-- Records for the exercise follows --
-- ==== Sys2Proof/Machine/Operands.lean ====
section
/-! DEFINITION. How an instruction's operands and the registers are read as numbers (00_scope.md R15,
30_encoding.md R115, 41_note_and_end.md R182). -/

namespace Sys2Proof.Machine

/-- `min(u, 7)` into the octave register (43_register_set.md R224). -/
def satOctave (n : Nat) : BitVec 3 := BitVec.ofNat 3 (min n 7)

/-- `min(u, 15)` into the volume register (43_register_set.md R230). -/
def satVolume (n : Nat) : BitVec 4 := BitVec.ofNat 4 (min n 15)

/-- An 8-bit tick count into a 16-bit length register (43_register_set.md R220). -/
def zext16 (u : Byte) : Word := u.setWidth 16

/-- The duration a NOTE or REST uses: its D operand, else `note_len` (41_note_and_end.md R182). -/
def Voice.noteDuration (vc : Voice) (a : NoteArgs) : Word := a.dur.getD vc.noteLen

/-- The quantization a NOTE or REST uses: its Q operand, else `quant_len` (41_note_and_end.md R182). -/
def Voice.noteQuant (vc : Voice) (a : NoteArgs) : Word := a.quant.getD vc.quantLen

/-- The offset `n` bytes after the opcode byte (10_state.md R36). The decode pass has checked that it is at most `L`. -/
def Voice.after (vc : Voice) (n : Nat) : Word := vc.cursor + BitVec.ofNat 16 n

end Sys2Proof.Machine
end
-- Records for the exercise concluded --
» About this exercise:
All lines from the opening of the records through the line where "(43_register_set.md R224). -/" occurs are to be output verbatim. No other line belongs in the answer.

» Response to this exercise:
-- ==== Sys2Proof/Machine/Operands.lean ====
section
/-! DEFINITION. How an instruction's operands and the registers are read as numbers (00_scope.md R15,
30_encoding.md R115, 41_note_and_end.md R182). -/

namespace Sys2Proof.Machine

/-- `min(u, 7)` into the octave register (43_register_set.md R224). -/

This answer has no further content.